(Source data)
╭──

-- ==== Sys2Proof/Tests/Slice0.lean ====
section
/-! SUPPORT. Tests of this model: ill-formed commands refused by the check of form, words of the specification decoded, and for every
statement with hypotheses the states and operands that meet them. Where a statement has several clauses, its witness lists the
hypotheses of each clause, on the states the clause is met by. -/

set_option Elab.async false

namespace Sys2Proof.Tests

open Sys2Proof Sys2Proof.Machine

/-- A usable device with every die's clocks running and every link active. -/
def up : State := { State.reset with
  life := .usable
  dies := (List.range 5).map fun d => (d, { die0 d with clocks := true, everLocked := true })
  links := (List.range 8).map fun n => (n, { state := 6, inter := 0x1FF })
  hbm := { regions := [(0, { size := 768000000000 })], system := true } }

/-- Registers g4 to g7 of lane 0, distinct. -/
def regs : Threads := { gpr := [(4, 7), (5, 0), (6, 0xFFFFFFFFFFFFFFF9), (7, 3)] }

/-- A control core at monitor level. -/
def core0 (th : Threads) : CCore := { th := th, pc := 0x40000000, released := true }
def onCC (th : Threads) : State := { up with ccs := [(0, core0 th)] }
def issCC (th : Threads) (i : Instr) : Iss :=
  { x := .cc 0, th := th, mask := 1, pc := 0x40000000, level := .monitor, ctx := 0, part := 0, root := 0, word := wordOf i }

/-- A context of partition 0 and a group of it with lanes 0 and 1 running. -/
def ctx1 : Ctx := { part := 0, slot := 1, state := .live, maxres := 8 }
def grp (th : Threads) : Group := { ctx := 1, alloc := 64, th := th, stack := [⟨0x40000000, 3, .run⟩] }
def onTC (g : Group) : State := { up with
  cores := [(0, { groups := [(0, g)] })]
  disp := { up.disp with ctxs := [(1, ctx1)] } }
def tc0 : Issuer := .tc 0 0 0
def issTC (th : Threads) (i : Instr) : Iss :=
  { x := tc0, th := th, mask := 3, pc := 0x40000000, level := .user, ctx := 1, part := 0, root := ctxRoot (onTC (grp th)) 1, word := wordOf i }

/-- What an issuer sees at the next instruction of its program. -/
def dummyIss : Iss := { x := .cc 0, th := {}, mask := 0, pc := 0, level := .user, ctx := 0, part := 0, root := 0, word := 0 }
def view (s : State) (x : Issuer) (w : W32) : Iss := (issOf s x w).getD dummyIss

/-! ## Ill-formed commands -/

def hdr : ReqHdr := { txn := 0, line := 0, src := 0, ctx := 0, part := 0, idk := 0, gmask := 0, boff := 0, bsize := 7, poison := false, aop := 0, thread := 0 }

/-- A whole-line write of two bytes, flits of a wrong length, operation numbers no unit has, an access of three bytes. -/
theorem test_illFormed :
    (Instr.wrf hdr [1, 2]).wf = false ∧ (Instr.wrf hdr (List.replicate 128 0)).wf = true ∧
    (Instr.ratlineFlitReceived 0 false 0 []).wf = false ∧ (Instr.shroudFlitReceived 0 [1] true).wf = false ∧
    (Instr.tmoveComplete (.cc 0) 32).wf = false ∧ (Instr.matrixStart 0 0 16).wf = false ∧
    (Instr.matrixComplete 0 0 16).wf = false ∧ (Instr.windowRead 0 8 3).wf = false ∧
    (Instr.windowWrite 0 8 3 0).wf = false ∧ (Instr.windowRead 0 8 4).wf = true := by decide +kernel

/-- The reserved scope has no legal encoding (R34). -/
theorem test_reservedScope :
    (zisDecode (.cc 0) 0x5C045181 0).map Instr.wf = some false ∧ (zisDecode (.cc 0) 0x4C045181 0).map Instr.wf = some true := by
  decide +kernel

/-! ## Words of the specification -/

/-- The worked words of R29 and R34. -/
theorem test_words :
    zisDecode (.cc 0) 0x6C095181 0 = some (.rel (.cc 0) { scope := 3, guard := 0, gd := 9, ga := 20, sz := 3, imm := 1 }) ∧
    zisDecode (.cc 0) 0x4C045181 0 = some (.acq (.cc 0) { scope := 3, guard := 0, gd := 4, ga := 20, sz := 3, imm := 1 }) ∧
    zisDecode (.cc 0) 0x8C853078 0 = some (.amoAdd (.cc 0) { scope := 3, guard := 2, gd := 5, ga := 12, gb := 7, dbl := true }) ∧
    zisDecode (.cc 0) 0x8C853118 0 = some (.amoAdd (.cc 0) { scope := 3, guard := 2, gd := 5, ga := 12, gb := 17, dbl := true }) ∧
    (zisDecode (.cc 0) 0x5C045181 0).map zisLegal = some false := by decide +kernel

/-! ## Witnesses -/

/-- Hypotheses of `DecodeUndoesEncode`: an instruction with an encoding that is legal. -/
theorem witness_DecodeUndoesEncode :
    zisEncode (.rel (.cc 0) { scope := 3, guard := 0, gd := 9, ga := 20, sz := 3, imm := 1 }) = some (0x6C095181, 0) ∧
    zisLegal (.rel (.cc 0) { scope := 3, guard := 0, gd := 9, ga := 20, sz := 3, imm := 1 }) = true := by decide +kernel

╰──

» **What you will do**
Return every line above in which the string "dummyIss" occurs.

» **Response for this exercise**
def dummyIss : Iss := { x := .cc 0, th := {}, mask := 0, pc := 0, level := .user, ctx := 0, part := 0, root := 0, word := 0 }
def view (s : State) (x : Issuer) (w : W32) : Iss := (issOf s x w).getD dummyIss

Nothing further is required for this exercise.